[[ Supplied entries open ]]

-- ==== Sys2Proof/Config.lean ====
section
/-! DEFINITION. The parameters the spec leaves open (00_scope.md R6), as the type `Config` (their default values are
`defaultConfig` in Decode.lean), and the free values: opaque constants, of which nothing can be proved. -/

namespace Sys2Proof

/-- `CLASH_POLICY` (R100): which of two lines keeps an opcode value that the source gives twice. -/
inductive ClashPolicy where
  | firstListed
  | laterListed
  | refuse
deriving DecidableEq, Repr

/-- `ILLEGAL_POLICY` (R105): its only value. -/
inductive IllegalPolicy where
  | refuse
deriving DecidableEq, Repr

/-- `BYTE_ORDER` (R51). -/
inductive ByteOrder where
  | little
  | big
deriving DecidableEq, Repr

/-- `MISALIGNED_POLICY` (R57). -/
inductive MisalignedPolicy where
  | allow
  | refuse
deriving DecidableEq, Repr

/-- `LOADB_HIGH` (R122): what LOAD.B leaves in bits 15 to 8 of its destination. -/
inductive LoadbHigh where
  | zero
  | preserve
  | any
deriving DecidableEq, Repr

/-- `GETPC_OFFSET` (R207): 2 or 4 over the address of the GETPC word. -/
inductive GetpcOffset where
  | two
  | four
deriving DecidableEq, Repr

/-- `SLEEP_WAKE` (R206). -/
inductive SleepWake where
  | onlyWhenTaken
  | anyIntLine
deriving DecidableEq, Repr

/-- `IO_DATA_WIDTH` (R60). -/
inductive IoDataWidth where
  | eight
  | sixteen
deriving DecidableEq, Repr

/-- `HALT_CONVENTION` (R287): the default convention and the others that R287 names, the jump to self and the write to an
agreed address, of RAM or a device (`writeTo`) or of the IO space (`outTo`) (log 13). -/
inductive HaltConvention where
  | sleepUnwakeable
  | jumpToSelf
  | writeTo (a : Word)
  | outTo (port : Byte)
deriving DecidableEq, Repr

/-- What `MEMMAP` calls an address (R6, R62, R66). -/
inductive MemKind where
  | ram
  | rom
  | device
  | empty
deriving DecidableEq, Repr

/-- One line of `MEMMAP`: `size` octets from `base` on. -/
structure Region where
  base : Nat
  size : Nat
  kind : MemKind
deriving DecidableEq, Repr

/-- The lines of the clashing opcodes (R101, R102), the instruction forms that an `EXTRA_OPCODES` entry can name. -/
inductive ClashForm where
  | rotrR
  | rotrL
  | mulR
  | mulL
  | divR
  | divL
  | getflags
  | bbits
  | bclear
  | inpR
  | inpL
  | outR
  | outL
  | setyR
deriving DecidableEq, Repr

/-- An opcode value of one of the formats 2P, 1P, 1L, 0P: `w[15:8]`, `w[15:4]`, `w[11:9]`, the whole word (R96 to R99). -/
inductive ExtraOpcode where
  | twoParam (op : BitVec 8)
  | oneParam (op : BitVec 12)
  | longLit (op : BitVec 3)
  | noParam (w : Word)
deriving DecidableEq, Repr

/-- An entry of `EXTRA_OPCODES` (R103): the form gets the opcode value. -/
structure ExtraEntry where
  opcode : ExtraOpcode
  form : ClashForm
deriving DecidableEq, Repr

/-- The parameters of R6. `extra` is `EXTRA_OPCODES` (R103). -/
structure Config where
  clash : ClashPolicy
  extra : List ExtraEntry
  illegal : IllegalPolicy
  byteOrder : ByteOrder
  misaligned : MisalignedPolicy
  loadbHigh : LoadbHigh
  muldivSigned : Bool
  getpcOffset : GetpcOffset
  sleepWake : SleepWake
  ioDataWidth : IoDataWidth
  memMap : List Region
  halt : HaltConvention
deriving DecidableEq, Repr

/-- Free value: the octet the platform's image holds at an address that nothing has listed, unknown and fixed for the run
(R45, R281; log 14). -/
opaque Config.ramImage : Nat → Byte

/-- Free value: the INT line (true is low, a request) at a step for which no sample is listed (R248; log 15). -/
opaque Config.freeIntLow : Nat → Bool

/-- Free value: the data bus at a step for which no sample is listed (R248; log 15). -/
opaque Config.freeDataBus : Nat → Word

/-- Free value: bits 15 to 8 after a LOAD.B at a given step, under `LOADB_HIGH = any` (R122; log 7). -/
opaque Config.freeHighByte : Nat → Byte

/-- Free value: what an IO address answers at a given step when no answer is listed (R60, R231; log 11). -/
opaque Config.freeIoAnswer : Nat → Byte → Word

/-- Free value: what a device region answers, by step, by access within the step and by address (R62; log 12). -/
opaque Config.deviceOctet : Nat → Nat → Nat → Byte

/-- Free value: whether a signed quotient that is not exact is rounded up, by dividend and divisor, under
`MULDIV_SIGNED = true` (R155; log 8). -/
opaque Config.signedRoundsUp : BitVec 32 → Word → Bool

/-- Free value: the quotient of -2^31 / -1 under `MULDIV_SIGNED = true` (R155; log 8). -/
opaque Config.signedDivOverflow : BitVec 32

/-- Free value: an octet of RAM that an abandoned step was to write, by step and address (R280; log 22). -/
opaque Config.abandonedOctet : Nat → Nat → Byte

/-- Free value: how much of what an abandoned step puts out has gone out (R280; log 22). -/
opaque Config.abandonedOutputs : Nat → Nat

/-- Free value: whether an abandoned step has used up an answer of the IO space (R280; log 22). -/
opaque Config.abandonedInput : Nat → Bool

end Sys2Proof
end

[[ Supplied entries closed ]]

▶ _Exercise objective_
Write out exactly the lines above from the line with "byteOrder : ByteOrder" through the line with "value: the INT", both of them included, and leave out all other lines.

▶ _Result of the exercise_
  byteOrder : ByteOrder
  misaligned : MisalignedPolicy
  loadbHigh : LoadbHigh
  muldivSigned : Bool
  getpcOffset : GetpcOffset
  sleepWake : SleepWake
  ioDataWidth : IoDataWidth
  memMap : List Region
  halt : HaltConvention
deriving DecidableEq, Repr

/-- Free value: the octet the platform's image holds at an address that nothing has listed, unknown and fixed for the run
(R45, R281; log 14). -/
opaque Config.ramImage : Nat → Byte

/-- Free value: the INT line (true is low, a request) at a step for which no sample is listed (R248; log 15). -/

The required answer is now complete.